Saved data entries:
@[simp] theorem takeFault_buf (c : Cause) (w : Command) (s : State) :
    (takeFault c w s).buf = s.buf := rfl
@[simp] theorem takeFault_res (c : Cause) (w : Command) (s : State) :
    (takeFault c w s).res = s.res := rfl
@[simp] theorem takeFault_sum (c : Cause) (w : Command) (s : State) :
    (takeFault c w s).sum = s.sum := rfl
@[simp] theorem takeFault_slen (c : Cause) (w : Command) (s : State) :
    (takeFault c w s).slen = s.slen := rfl
@[simp] theorem takeFault_sb (c : Cause) (w : Command) (s : State) :
    (takeFault c w s).sb = s.sb := rfl
@[simp] theorem takeFault_pnum (c : Cause) (w : Command) (s : State) :
    (takeFault c w s).pnum = s.pnum := rfl
@[simp] theorem takeFault_pflags (c : Cause) (w : Command) (s : State) :
    (takeFault c w s).pflags = s.pflags := rfl
@[simp] theorem takeFault_ptype (c : Cause) (w : Command) (s : State) :
    (takeFault c w s).ptype = s.ptype := rfl
@[simp] theorem takeFault_pstart (c : Cause) (w : Command) (s : State) :
    (takeFault c w s).pstart = s.pstart := rfl
@[simp] theorem takeFault_plen (c : Cause) (w : Command) (s : State) :
    (takeFault c w s).plen = s.plen := rfl
@[simp] theorem takeFault_powner (c : Cause) (w : Command) (s : State) :
    (takeFault c w s).powner = s.powner := rfl
@[simp] theorem takeFault_status (c : Cause) (w : Command) (s : State) :
    (takeFault c w s).status = { s.status with f := true, fc := causeCode c } := rfl
@[simp] theorem takeFault_fcmd (c : Cause) (w : Command) (s : State) :
    (takeFault c w s).fcmd = w := rfl
@[simp] theorem takeFault_k (c : Cause) (w : Command) (s : State) :
    (takeFault c w s).k = s.k := rfl
@[simp] theorem takeFault_moves (c : Cause) (w : Command) (s : State) :
    (takeFault c w s).moves = s.moves := rfl
@[simp] theorem takeFault_replies (c : Cause) (w : Command) (s : State) :
    (takeFault c w s).replies = s.replies := rfl

@[simp] theorem takeFault_bufByte (c : Cause) (w : Command) (s : State) (a : Nat) :
    bufByte (takeFault c w s) a = bufByte s a := rfl

@[simp] theorem retire_buf (s : State) :
    (retire s).buf = s.buf := rfl
@[simp] theorem retire_res (s : State) :
    (retire s).res = s.res := rfl
@[simp] theorem retire_sum (s : State) :
    (retire s).sum = s.sum := rfl
@[simp] theorem retire_slen (s : State) :
    (retire s).slen = s.slen := rfl
@[simp] theorem retire_sb (s : State) :
    (retire s).sb = s.sb := rfl
@[simp] theorem retire_pnum (s : State) :
    (retire s).pnum = s.pnum := rfl
@[simp] theorem retire_pflags (s : State) :
    (retire s).pflags = s.pflags := rfl
@[simp] theorem retire_ptype (s : State) :
    (retire s).ptype = s.ptype := rfl
@[simp] theorem retire_pstart (s : State) :
    (retire s).pstart = s.pstart := rfl
@[simp] theorem retire_plen (s : State) :
    (retire s).plen = s.plen := rfl
@[simp] theorem retire_powner (s : State) :
    (retire s).powner = s.powner := rfl
@[simp] theorem retire_status (s : State) :
    (retire s).status = s.status := rfl
@[simp] theorem retire_fcmd (s : State) :
    (retire s).fcmd = s.fcmd := rfl
@[simp] theorem retire_k (s : State) :
    (retire s).k = s.k + 1 := rfl
@[simp] theorem retire_moves (s : State) :
    (retire s).moves = s.moves := rfl
@[simp] theorem retire_replies (s : State) :
    (retire s).replies = s.replies := rfl
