-- ==== Sys2Proof/Tests/Slice0.lean ====
section
/-! SUPPORT. Tests: ill-formed terms, words written out from the spec's encodings, one step per vector of
95_test_vectors.md (named V-…), and a witness for the hypotheses of every statement that has some. -/

namespace Sys2Proof.Tests

open Sys2Proof Sys2Proof.Machine Sys2Proof.Safety

/-- The reset state with these bytes stored at `a`. -/
def placed (a : Nat) (bs : List Byte) : State := memWrite State.reset a bs

/-- The outcome is a next state that satisfies `p`. -/
def nextIs (o : Host.Outcome State Fault Refusal) (p : State → Bool) : Bool :=
  match o with
  | .next t => p t
  | _ => false

/-- The word decodes to this command. -/
def decodesTo (w : Command) (i : Instr) : Bool :=
  match decode w with
  | .ok j => decide (j = i)
  | .error _ => false

/-- The word is illegal for this reason. -/
def illegalFor (w : Command) (r : Reject) : Bool :=
  match decode w with
  | .ok _ => false
  | .error e => decide (e = r)

/-! ## Ill-formed terms -/

theorem test_wf_refuses_getu8 : wellFormed (.getu8 1024) = false := by decide
theorem test_wf_refuses_getu16be : wellFormed (.getu16be 1024) = false := by decide
theorem test_wf_refuses_getu16le : wellFormed (.getu16le 1024) = false := by decide
theorem test_wf_refuses_getu32be : wellFormed (.getu32be 1024) = false := by decide
theorem test_wf_refuses_getu32le : wellFormed (.getu32le 1024) = false := by decide
theorem test_wf_refuses_setu8 : wellFormed (.setu8 1024 0) = false := by decide
theorem test_wf_refuses_setu16be : wellFormed (.setu16be 1024 0) = false := by decide
theorem test_wf_refuses_setu16le : wellFormed (.setu16le 1024 0) = false := by decide
theorem test_wf_refuses_setu32be : wellFormed (.setu32be 1024 0) = false := by decide
theorem test_wf_refuses_setu32le : wellFormed (.setu32le 1024 0) = false := by decide
theorem test_wf_refuses_getstr_off : wellFormed (.getstr 1024 0) = false := by decide
theorem test_wf_refuses_getstr_len : wellFormed (.getstr 0 1024) = false := by decide
theorem test_wf_refuses_csumbe_off : wellFormed (.csumbe 1024 0) = false := by decide
theorem test_wf_refuses_csumbe_len : wellFormed (.csumbe 0 1024) = false := by decide
theorem test_wf_refuses_csumle_off : wellFormed (.csumle 1024 0) = false := by decide
theorem test_wf_refuses_csumle_len : wellFormed (.csumle 0 1024) = false := by decide
theorem test_wf_refuses_punpk_off : wellFormed (.punpk 1024 0) = false := by decide
theorem test_wf_refuses_punpk_num : wellFormed (.punpk 0 1024) = false := by decide

/-! ## Words, field by field in the order of 30_encoding.md R91: opc, e, rsv, aux, off, imm -/

theorem test_word_getu8 :
    decodesTo (0b00010000#8 ++ 0b0#1 ++ 0b000#3 ++ 0b0000000000#10 ++ 0b0000100110#10 ++ 0#32) (.getu8 0x26) = true := by
  decide
theorem test_word_getu16be :
    decodesTo (0b00010001#8 ++ 0b0#1 ++ 0b000#3 ++ 0b0000000000#10 ++ 0b0000010001#10 ++ 0#32) (.getu16be 0x11) = true := by
  decide
theorem test_word_getu16le :
    decodesTo (0b00010001#8 ++ 0b1#1 ++ 0b000#3 ++ 0b0000000000#10 ++ 0b0000001011#10 ++ 0#32) (.getu16le 0x0B) = true := by
  decide
theorem test_word_getu32be :
    decodesTo (0b00010010#8 ++ 0b0#1 ++ 0b000#3 ++ 0b0000000000#10 ++ 0b0111000010#10 ++ 0#32) (.getu32be 0x1C2) = true := by
  decide
theorem test_word_getu32le :
    decodesTo (0b00010010#8 ++ 0b1#1 ++ 0b000#3 ++ 0b0000000000#10 ++ 0b0111111100#10 ++ 0#32) (.getu32le 508) = true := by
  decide
theorem test_word_setu8 :
    decodesTo (0b00100000#8 ++ 0b0#1 ++ 0b000#3 ++ 0b0000000000#10 ++ 0b0111111110#10 ++ 0x00000055#32)
      (.setu8 0x1FE 0x55) = true := by decide
theorem test_word_setu16be :
    decodesTo (0b00100001#8 ++ 0b0#1 ++ 0b000#3 ++ 0b0000000000#10 ++ 0b0111111110#10 ++ 0x00001234#32)
      (.setu16be 0x1FE 0x1234) = true := by decide
theorem test_word_setu16le :
    decodesTo (0b00100001#8 ++ 0b1#1 ++ 0b000#3 ++ 0b0000000000#10 ++ 0b0000000000#10 ++ 0x0000FFFF#32)
      (.setu16le 0 0xFFFF) = true := by decide
theorem test_word_setu32be :
    decodesTo (0b00100010#8 ++ 0b0#1 ++ 0b000#3 ++ 0b0000000000#10 ++ 0b0100000000#10 ++ 0x11223344#32)
      (.setu32be 0x100 0x11223344) = true := by decide
theorem test_word_setu32le :
    decodesTo (0b00100010#8 ++ 0b1#1 ++ 0b000#3 ++ 0b0000000000#10 ++ 0b0111001010#10 ++ 0x00000800#32)
      (.setu32le 0x1CA 2048) = true := by decide
theorem test_word_getstr :
    decodesTo (0b00110000#8 ++ 0b0#1 ++ 0b000#3 ++ 0b0000001011#10 ++ 0b0000101011#10 ++ 0#32) (.getstr 0x2B 11) = true := by
  decide
theorem test_word_csumbe :
    decodesTo (0b01000000#8 ++ 0b0#1 ++ 0b000#3 ++ 0b1000000000#10 ++ 0b0000000000#10 ++ 0#32) (.csumbe 0 512) = true := by
  decide
theorem test_word_csumle :
    decodesTo (0b01000000#8 ++ 0b1#1 ++ 0b000#3 ++ 0b1000000000#10 ++ 0b0000000010#10 ++ 0#32) (.csumle 2 512) = true := by
  decide
theorem test_word_punpk :
    decodesTo (0b01010000#8 ++ 0b0#1 ++ 0b000#3 ++ 0b0000000100#10 ++ 0b0101010110#10 ++ 0#32) (.punpk 0x156 4) = true := by
  decide

/-- V-D1, V-D2, V-D9, V-D25, V-D26. -/
theorem test_illegal_opcodes :
    illegalFor 0x0000000000000000 .unknownOpcode = true ∧ illegalFor 0xFFFFFFFFFFFFFFFF .reservedBits = true ∧
    illegalFor 0x1300000000000000 .unknownOpcode = true ∧ illegalFor 0x6000000000000000 .unknownOpcode = true ∧
    illegalFor 0x2300000000000000 .unknownOpcode = true := by decide
/-- V-D5, V-D16, V-D18, V-D24. -/
theorem test_illegal_order_bit :
    illegalFor 0x1080000000000000 .orderBit = true ∧ illegalFor 0x2080000000000000 .orderBit = true ∧
    illegalFor 0x3080000000000000 .orderBit = true ∧ illegalFor 0x5080000000000000 .orderBit = true := by decide
/-- V-D6, V-D22, V-D7, V-SF11. -/
theorem test_illegal_rsv_aux :
    illegalFor 0x1010000000000000 .reservedBits = true ∧ illegalFor 0x4040000000000000 .reservedBits = true ∧
    illegalFor 0x1000040000000000 .auxNotZero = true ∧ illegalFor 0x220005FC11223344 .auxNotZero = true := by decide
/-- V-D8, V-D19, V-D12, V-D13. -/
theorem test_illegal_imm :
    illegalFor 0x1000000000000001 .immNotZero = true ∧ illegalFor 0x3000000000000001 .immNotZero = true ∧
    illegalFor 0x2000000000000100 .valueTooWide = true ∧ illegalFor 0x2100000000010000 .valueTooWide = true := by decide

#### Activity
Each line that holds the word "reservedBits" should be extracted from the records.

#### Finished exercise
    illegalFor 0x0000000000000000 .unknownOpcode = true ∧ illegalFor 0xFFFFFFFFFFFFFFFF .reservedBits = true ∧
    illegalFor 0x1010000000000000 .reservedBits = true ∧ illegalFor 0x4040000000000000 .reservedBits = true ∧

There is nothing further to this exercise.